▶ EXERCISE MATERIALS
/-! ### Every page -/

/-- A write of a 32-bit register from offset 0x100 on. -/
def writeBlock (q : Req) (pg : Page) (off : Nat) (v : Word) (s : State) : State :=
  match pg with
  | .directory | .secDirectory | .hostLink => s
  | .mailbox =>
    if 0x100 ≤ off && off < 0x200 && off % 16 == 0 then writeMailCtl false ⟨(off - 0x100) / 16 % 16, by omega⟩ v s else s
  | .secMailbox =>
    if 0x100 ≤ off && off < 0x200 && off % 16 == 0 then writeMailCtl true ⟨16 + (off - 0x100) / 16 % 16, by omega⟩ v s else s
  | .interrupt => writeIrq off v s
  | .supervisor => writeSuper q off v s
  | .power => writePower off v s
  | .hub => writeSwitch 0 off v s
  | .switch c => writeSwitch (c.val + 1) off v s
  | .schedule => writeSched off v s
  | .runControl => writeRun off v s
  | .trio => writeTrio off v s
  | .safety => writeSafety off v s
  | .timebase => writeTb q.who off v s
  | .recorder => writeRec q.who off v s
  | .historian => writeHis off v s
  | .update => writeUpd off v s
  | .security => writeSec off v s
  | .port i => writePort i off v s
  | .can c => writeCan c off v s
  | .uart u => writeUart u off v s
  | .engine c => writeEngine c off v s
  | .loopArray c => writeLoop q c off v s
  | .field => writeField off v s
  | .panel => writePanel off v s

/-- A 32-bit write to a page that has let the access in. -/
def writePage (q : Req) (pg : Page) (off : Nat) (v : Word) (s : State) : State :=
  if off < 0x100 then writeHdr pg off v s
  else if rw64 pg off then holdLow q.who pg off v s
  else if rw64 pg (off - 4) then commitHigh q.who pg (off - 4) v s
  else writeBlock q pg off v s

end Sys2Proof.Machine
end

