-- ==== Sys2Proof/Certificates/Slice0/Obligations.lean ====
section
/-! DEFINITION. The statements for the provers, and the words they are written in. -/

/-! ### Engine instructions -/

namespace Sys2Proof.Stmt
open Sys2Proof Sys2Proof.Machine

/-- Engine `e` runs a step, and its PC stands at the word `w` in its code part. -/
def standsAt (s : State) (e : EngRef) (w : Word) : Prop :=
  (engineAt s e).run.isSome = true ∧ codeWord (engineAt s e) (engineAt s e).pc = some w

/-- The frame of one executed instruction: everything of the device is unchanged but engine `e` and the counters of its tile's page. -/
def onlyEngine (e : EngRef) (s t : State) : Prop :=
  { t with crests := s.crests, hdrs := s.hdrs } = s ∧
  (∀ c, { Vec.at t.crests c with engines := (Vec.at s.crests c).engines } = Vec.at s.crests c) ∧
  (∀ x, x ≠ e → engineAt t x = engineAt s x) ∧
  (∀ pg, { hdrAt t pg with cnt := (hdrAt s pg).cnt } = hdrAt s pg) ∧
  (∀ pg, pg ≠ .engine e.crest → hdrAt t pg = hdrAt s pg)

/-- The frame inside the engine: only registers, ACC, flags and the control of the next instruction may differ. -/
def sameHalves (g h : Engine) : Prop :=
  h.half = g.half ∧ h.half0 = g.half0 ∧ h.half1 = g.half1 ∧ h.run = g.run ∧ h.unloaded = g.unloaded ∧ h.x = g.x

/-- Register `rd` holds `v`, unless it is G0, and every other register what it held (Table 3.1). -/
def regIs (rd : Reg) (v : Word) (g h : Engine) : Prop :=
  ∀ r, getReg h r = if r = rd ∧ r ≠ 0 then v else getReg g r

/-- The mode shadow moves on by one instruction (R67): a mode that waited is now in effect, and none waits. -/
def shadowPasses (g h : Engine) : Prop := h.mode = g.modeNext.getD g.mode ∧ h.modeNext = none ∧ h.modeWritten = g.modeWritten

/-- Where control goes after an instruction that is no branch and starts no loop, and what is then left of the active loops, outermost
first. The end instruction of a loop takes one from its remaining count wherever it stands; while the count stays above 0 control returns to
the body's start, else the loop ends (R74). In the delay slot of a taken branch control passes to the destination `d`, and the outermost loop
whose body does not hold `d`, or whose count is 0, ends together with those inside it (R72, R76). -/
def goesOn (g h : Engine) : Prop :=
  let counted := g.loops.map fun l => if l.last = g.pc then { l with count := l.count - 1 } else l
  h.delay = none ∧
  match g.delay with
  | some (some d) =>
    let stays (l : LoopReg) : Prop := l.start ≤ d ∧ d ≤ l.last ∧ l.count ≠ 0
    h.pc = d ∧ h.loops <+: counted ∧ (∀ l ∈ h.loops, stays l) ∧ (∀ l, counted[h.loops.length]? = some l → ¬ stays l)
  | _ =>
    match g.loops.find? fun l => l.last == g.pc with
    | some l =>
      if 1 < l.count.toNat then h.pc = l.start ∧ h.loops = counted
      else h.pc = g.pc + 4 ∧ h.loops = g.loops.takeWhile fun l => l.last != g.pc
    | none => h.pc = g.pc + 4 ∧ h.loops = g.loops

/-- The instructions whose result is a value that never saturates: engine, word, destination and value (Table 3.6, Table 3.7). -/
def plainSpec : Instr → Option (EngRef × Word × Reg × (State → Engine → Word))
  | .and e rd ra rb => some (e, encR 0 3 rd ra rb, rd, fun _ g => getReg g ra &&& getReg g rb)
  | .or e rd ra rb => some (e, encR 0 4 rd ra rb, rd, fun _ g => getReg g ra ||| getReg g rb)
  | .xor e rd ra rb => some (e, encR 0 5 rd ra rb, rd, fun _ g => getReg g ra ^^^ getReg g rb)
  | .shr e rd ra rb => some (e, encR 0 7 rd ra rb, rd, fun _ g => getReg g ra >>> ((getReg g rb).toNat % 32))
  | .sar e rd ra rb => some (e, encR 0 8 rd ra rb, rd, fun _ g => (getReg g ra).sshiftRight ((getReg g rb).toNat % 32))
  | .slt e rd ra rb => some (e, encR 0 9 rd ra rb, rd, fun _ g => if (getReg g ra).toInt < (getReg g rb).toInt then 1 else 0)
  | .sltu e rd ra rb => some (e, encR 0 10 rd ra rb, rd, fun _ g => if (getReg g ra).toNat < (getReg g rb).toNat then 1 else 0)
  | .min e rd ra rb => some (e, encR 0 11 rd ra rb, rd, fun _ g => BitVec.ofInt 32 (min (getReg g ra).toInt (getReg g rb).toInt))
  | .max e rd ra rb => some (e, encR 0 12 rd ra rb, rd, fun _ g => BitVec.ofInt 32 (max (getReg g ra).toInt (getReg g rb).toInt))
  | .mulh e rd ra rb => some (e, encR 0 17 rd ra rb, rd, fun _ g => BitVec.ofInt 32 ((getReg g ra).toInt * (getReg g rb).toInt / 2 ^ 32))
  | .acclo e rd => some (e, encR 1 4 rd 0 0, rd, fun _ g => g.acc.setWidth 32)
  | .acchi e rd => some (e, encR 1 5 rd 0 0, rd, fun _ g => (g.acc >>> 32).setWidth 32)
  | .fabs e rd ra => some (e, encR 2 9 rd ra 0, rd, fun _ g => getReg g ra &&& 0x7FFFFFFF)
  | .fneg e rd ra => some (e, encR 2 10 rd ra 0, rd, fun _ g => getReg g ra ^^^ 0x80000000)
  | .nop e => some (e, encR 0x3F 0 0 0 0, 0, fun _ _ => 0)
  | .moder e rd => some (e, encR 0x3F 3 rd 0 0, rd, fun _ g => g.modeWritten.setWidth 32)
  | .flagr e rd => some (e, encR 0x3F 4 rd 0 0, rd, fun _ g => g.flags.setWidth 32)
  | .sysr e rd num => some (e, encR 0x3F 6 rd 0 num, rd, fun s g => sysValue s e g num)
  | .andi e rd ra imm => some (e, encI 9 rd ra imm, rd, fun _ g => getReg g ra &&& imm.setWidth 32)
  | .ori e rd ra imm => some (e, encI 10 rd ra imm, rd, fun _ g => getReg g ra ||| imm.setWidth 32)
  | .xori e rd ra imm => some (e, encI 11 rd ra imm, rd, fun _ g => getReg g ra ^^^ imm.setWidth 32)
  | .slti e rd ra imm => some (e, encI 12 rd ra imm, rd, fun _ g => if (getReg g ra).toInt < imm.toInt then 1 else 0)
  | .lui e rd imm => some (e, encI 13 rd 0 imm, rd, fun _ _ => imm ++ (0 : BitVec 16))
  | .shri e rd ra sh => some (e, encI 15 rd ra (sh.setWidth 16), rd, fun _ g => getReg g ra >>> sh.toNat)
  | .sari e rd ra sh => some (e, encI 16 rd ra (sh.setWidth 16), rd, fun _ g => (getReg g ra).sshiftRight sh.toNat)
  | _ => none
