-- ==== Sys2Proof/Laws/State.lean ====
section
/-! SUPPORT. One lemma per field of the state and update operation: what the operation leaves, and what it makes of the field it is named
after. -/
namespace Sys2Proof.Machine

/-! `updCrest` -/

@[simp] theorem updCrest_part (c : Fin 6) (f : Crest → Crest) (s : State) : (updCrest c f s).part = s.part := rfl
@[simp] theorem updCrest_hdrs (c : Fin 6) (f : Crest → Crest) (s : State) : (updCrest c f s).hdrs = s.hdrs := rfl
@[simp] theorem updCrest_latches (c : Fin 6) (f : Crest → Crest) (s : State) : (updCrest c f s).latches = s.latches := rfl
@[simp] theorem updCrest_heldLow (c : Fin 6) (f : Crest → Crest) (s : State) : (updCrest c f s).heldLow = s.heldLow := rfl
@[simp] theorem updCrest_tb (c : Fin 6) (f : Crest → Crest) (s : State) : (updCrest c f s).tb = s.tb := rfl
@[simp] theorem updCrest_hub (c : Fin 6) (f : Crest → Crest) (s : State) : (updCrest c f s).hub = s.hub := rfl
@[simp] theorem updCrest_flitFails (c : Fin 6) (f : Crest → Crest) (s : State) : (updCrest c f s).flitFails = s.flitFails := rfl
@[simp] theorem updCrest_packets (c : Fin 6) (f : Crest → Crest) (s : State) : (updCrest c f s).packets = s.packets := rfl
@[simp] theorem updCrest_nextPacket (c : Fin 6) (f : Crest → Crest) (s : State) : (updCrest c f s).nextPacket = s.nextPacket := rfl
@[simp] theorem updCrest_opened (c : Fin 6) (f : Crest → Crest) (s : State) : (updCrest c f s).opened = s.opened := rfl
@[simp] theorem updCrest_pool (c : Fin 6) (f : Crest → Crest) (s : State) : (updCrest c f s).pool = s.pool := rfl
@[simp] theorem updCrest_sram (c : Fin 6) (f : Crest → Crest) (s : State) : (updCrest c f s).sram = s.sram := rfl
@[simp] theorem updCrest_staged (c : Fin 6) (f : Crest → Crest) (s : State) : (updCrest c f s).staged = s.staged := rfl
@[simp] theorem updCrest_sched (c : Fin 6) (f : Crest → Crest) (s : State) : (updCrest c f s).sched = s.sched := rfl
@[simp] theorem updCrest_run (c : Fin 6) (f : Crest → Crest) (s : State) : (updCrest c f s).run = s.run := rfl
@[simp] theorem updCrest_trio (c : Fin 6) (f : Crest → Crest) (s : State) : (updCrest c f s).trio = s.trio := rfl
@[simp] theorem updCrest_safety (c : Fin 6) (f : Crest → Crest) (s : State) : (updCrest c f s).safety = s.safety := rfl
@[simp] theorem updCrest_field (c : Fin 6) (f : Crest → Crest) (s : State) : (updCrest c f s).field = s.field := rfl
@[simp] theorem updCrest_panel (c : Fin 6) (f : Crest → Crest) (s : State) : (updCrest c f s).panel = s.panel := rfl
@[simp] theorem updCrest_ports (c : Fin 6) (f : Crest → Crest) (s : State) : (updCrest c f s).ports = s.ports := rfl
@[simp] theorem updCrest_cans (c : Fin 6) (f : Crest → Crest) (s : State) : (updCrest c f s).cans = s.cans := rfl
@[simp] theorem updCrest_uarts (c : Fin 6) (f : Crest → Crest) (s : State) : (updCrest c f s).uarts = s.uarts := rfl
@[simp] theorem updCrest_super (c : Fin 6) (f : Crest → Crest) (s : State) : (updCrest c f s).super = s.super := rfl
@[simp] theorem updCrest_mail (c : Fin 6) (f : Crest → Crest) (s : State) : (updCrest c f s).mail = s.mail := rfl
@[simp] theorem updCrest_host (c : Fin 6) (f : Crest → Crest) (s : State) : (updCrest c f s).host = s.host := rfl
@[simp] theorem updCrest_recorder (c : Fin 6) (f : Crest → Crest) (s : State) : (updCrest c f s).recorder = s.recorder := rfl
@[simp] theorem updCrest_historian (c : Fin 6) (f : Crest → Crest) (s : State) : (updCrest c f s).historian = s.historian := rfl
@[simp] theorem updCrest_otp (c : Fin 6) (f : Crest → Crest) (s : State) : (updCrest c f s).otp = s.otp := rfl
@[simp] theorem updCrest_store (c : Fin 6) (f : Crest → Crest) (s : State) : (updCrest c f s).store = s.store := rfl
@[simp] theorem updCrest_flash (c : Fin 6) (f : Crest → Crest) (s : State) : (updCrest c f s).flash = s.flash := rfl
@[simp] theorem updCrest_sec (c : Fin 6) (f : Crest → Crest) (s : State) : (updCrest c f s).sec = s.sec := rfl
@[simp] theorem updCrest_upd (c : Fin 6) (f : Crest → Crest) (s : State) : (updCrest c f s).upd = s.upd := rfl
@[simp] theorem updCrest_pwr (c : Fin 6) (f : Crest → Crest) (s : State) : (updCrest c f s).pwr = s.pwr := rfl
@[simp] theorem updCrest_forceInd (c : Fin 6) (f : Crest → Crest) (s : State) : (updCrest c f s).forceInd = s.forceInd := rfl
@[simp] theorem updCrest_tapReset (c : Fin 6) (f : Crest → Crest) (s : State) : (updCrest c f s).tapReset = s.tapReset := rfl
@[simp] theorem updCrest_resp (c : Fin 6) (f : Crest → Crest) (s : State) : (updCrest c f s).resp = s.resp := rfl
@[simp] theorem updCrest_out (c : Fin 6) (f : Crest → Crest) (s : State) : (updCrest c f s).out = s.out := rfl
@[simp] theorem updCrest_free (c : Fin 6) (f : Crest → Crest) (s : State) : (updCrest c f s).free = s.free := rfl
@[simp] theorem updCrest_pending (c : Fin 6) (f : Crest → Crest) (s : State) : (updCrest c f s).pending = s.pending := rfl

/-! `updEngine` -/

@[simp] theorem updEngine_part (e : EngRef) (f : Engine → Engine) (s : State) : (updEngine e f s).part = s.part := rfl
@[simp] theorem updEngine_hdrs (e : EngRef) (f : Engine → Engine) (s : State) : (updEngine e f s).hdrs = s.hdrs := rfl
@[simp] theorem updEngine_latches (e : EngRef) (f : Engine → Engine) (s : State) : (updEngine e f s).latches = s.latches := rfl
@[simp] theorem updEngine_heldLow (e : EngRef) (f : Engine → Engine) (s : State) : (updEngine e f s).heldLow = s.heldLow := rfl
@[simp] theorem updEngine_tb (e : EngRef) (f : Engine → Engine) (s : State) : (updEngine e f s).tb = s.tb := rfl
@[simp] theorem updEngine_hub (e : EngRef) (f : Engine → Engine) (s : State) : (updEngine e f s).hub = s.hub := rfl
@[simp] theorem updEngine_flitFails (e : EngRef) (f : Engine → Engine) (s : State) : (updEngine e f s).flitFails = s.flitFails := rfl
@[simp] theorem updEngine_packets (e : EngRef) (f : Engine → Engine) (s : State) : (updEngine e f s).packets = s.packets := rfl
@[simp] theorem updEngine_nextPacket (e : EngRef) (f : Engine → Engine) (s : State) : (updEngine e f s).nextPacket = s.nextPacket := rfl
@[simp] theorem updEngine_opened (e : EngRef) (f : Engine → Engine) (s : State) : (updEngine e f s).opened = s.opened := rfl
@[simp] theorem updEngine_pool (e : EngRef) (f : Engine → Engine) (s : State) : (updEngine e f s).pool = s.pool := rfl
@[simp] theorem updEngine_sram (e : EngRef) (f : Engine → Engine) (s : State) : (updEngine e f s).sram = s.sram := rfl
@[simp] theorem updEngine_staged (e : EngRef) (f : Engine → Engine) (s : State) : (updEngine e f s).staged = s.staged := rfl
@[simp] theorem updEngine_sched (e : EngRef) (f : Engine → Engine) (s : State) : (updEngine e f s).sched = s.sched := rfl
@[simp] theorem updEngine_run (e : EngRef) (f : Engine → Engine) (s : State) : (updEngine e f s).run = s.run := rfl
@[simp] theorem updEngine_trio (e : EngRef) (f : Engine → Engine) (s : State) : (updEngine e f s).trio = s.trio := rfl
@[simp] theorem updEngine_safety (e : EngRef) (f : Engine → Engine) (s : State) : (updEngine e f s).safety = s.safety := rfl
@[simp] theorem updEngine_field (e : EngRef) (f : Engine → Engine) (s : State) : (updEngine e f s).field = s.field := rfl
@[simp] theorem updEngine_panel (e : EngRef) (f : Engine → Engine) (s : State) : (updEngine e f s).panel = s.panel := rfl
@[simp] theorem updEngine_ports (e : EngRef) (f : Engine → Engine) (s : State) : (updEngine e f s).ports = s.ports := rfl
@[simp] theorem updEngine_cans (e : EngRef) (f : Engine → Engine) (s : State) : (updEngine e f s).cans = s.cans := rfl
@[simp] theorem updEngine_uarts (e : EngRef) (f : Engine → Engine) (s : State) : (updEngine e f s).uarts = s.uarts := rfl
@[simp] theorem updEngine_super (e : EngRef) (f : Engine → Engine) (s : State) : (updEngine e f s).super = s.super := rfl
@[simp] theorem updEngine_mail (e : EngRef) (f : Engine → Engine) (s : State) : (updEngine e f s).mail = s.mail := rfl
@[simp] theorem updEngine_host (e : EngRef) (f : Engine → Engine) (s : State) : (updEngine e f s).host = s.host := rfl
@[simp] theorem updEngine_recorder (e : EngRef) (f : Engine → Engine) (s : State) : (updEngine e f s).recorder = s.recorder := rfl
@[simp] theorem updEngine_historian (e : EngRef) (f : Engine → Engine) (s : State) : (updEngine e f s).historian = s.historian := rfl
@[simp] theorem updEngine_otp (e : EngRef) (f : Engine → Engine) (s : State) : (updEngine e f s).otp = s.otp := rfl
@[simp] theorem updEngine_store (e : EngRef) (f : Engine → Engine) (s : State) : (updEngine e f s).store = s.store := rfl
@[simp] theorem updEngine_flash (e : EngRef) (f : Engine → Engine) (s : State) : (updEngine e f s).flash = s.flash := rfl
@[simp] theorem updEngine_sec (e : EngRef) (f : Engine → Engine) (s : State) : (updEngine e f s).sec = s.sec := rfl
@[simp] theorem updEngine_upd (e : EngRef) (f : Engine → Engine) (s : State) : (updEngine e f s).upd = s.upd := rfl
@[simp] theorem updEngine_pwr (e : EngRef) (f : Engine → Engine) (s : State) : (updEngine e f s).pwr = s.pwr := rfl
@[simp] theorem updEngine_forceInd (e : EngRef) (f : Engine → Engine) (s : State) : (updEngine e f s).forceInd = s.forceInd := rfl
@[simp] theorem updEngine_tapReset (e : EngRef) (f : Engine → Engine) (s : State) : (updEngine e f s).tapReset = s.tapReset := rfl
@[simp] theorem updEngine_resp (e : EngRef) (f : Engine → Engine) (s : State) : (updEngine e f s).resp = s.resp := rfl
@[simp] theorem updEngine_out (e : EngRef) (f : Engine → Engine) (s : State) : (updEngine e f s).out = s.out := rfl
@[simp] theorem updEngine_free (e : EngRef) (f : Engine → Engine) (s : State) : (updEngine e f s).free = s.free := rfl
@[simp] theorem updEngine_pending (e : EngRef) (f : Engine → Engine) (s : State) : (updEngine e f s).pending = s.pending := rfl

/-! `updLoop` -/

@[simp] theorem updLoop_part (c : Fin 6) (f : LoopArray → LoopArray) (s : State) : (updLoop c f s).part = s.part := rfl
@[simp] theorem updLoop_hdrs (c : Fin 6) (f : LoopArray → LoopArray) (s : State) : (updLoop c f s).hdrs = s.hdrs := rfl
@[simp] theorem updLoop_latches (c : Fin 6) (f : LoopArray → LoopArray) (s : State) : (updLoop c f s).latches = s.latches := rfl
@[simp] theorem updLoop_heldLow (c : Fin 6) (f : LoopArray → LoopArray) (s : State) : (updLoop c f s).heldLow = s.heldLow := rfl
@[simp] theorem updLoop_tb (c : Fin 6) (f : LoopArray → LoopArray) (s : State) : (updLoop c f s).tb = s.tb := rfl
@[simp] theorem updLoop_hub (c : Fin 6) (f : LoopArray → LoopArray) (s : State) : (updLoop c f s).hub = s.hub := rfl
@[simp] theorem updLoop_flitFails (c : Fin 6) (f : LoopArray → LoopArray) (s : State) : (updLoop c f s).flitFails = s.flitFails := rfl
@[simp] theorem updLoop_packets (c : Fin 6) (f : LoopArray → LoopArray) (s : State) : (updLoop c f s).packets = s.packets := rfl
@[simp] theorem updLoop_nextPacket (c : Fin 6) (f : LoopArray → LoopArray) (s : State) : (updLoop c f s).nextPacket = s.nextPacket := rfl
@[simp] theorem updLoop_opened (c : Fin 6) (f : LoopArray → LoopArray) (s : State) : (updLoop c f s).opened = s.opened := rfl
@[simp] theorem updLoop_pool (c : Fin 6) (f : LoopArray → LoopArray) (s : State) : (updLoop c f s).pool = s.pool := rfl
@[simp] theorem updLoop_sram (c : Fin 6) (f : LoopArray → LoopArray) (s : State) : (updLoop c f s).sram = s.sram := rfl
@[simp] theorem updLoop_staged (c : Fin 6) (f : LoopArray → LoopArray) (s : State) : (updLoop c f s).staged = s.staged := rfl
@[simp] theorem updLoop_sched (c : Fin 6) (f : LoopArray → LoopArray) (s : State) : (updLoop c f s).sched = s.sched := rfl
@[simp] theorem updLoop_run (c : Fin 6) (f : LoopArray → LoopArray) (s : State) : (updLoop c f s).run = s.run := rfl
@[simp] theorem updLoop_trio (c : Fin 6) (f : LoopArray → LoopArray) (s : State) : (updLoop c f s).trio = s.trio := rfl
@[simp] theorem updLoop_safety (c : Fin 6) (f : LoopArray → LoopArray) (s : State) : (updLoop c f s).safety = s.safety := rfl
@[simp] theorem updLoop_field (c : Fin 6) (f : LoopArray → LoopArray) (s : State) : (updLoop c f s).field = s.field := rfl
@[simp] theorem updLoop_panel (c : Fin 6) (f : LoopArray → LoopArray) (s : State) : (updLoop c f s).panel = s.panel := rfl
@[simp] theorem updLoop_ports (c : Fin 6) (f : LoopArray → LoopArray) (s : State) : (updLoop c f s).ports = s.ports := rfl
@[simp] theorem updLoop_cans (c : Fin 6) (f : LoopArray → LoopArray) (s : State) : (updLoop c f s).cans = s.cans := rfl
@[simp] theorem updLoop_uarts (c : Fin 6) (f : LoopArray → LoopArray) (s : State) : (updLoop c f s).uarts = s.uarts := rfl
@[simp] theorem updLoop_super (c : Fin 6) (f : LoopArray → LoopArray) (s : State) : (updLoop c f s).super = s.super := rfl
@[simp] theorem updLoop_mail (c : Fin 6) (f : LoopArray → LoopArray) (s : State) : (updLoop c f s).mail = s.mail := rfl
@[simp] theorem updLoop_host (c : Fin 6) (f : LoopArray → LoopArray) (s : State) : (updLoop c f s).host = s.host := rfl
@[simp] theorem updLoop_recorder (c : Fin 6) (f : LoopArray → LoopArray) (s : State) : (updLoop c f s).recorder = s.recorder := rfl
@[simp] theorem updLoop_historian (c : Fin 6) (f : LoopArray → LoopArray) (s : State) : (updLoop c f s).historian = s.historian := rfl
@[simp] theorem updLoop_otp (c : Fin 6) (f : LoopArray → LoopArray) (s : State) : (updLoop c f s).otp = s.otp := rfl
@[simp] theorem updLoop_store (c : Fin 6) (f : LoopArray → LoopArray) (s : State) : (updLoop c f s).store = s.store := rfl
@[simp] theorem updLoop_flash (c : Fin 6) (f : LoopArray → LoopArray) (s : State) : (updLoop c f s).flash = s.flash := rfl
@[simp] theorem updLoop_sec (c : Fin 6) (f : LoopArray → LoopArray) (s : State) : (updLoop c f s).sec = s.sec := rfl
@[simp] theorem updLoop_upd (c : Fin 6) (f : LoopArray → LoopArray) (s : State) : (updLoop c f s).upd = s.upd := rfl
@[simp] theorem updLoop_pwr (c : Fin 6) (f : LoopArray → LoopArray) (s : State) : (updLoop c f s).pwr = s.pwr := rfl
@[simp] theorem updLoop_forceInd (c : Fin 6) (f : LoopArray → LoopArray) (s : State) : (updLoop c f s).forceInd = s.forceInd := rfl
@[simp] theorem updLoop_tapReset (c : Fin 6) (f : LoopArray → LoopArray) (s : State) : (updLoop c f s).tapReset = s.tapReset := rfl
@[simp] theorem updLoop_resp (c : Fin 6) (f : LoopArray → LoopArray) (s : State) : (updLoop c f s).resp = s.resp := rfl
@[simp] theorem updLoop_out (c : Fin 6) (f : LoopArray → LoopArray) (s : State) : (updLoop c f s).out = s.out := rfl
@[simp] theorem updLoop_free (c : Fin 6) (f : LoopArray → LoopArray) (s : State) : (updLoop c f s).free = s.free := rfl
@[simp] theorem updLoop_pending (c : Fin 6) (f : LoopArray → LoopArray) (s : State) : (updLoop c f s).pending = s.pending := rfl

▶ TASK OBJECTIVE
Reproduce, exactly as they stand in the data above, the lines from the one that holds "writeSwitch 0 off v s" to the one that holds "(∀ x, x ≠ e → engineAt", inclusive.

▶ EXERCISE SOLUTION
  | .hub => writeSwitch 0 off v s
  | .switch c => writeSwitch (c.val + 1) off v s
  | .schedule => writeSched off v s
  | .runControl => writeRun off v s
  | .trio => writeTrio off v s
  | .safety => writeSafety off v s
  | .timebase => writeTb q.who off v s
  | .recorder => writeRec q.who off v s
  | .historian => writeHis off v s
  | .update => writeUpd off v s
  | .security => writeSec off v s
  | .port i => writePort i off v s
  | .can c => writeCan c off v s
  | .uart u => writeUart u off v s
  | .engine c => writeEngine c off v s
  | .loopArray c => writeLoop q c off v s
  | .field => writeField off v s
  | .panel => writePanel off v s

/-- A 32-bit write to a page that has let the access in. -/
def writePage (q : Req) (pg : Page) (off : Nat) (v : Word) (s : State) : State :=
  if off < 0x100 then writeHdr pg off v s
  else if rw64 pg off then holdLow q.who pg off v s
  else if rw64 pg (off - 4) then commitHigh q.who pg (off - 4) v s
  else writeBlock q pg off v s

end Sys2Proof.Machine
end

-- ==== Sys2Proof/Certificates/Slice0/Obligations.lean ====
section
/-! DEFINITION. The statements for the provers, and the words they are written in. -/

/-! ### Engine instructions -/

namespace Sys2Proof.Stmt
open Sys2Proof Sys2Proof.Machine

/-- Engine `e` runs a step, and its PC stands at the word `w` in its code part. -/
def standsAt (s : State) (e : EngRef) (w : Word) : Prop :=
  (engineAt s e).run.isSome = true ∧ codeWord (engineAt s e) (engineAt s e).pc = some w

/-- The frame of one executed instruction: everything of the device is unchanged but engine `e` and the counters of its tile's page. -/
def onlyEngine (e : EngRef) (s t : State) : Prop :=
  { t with crests := s.crests, hdrs := s.hdrs } = s ∧
  (∀ c, { Vec.at t.crests c with engines := (Vec.at s.crests c).engines } = Vec.at s.crests c) ∧
  (∀ x, x ≠ e → engineAt t x = engineAt s x) ∧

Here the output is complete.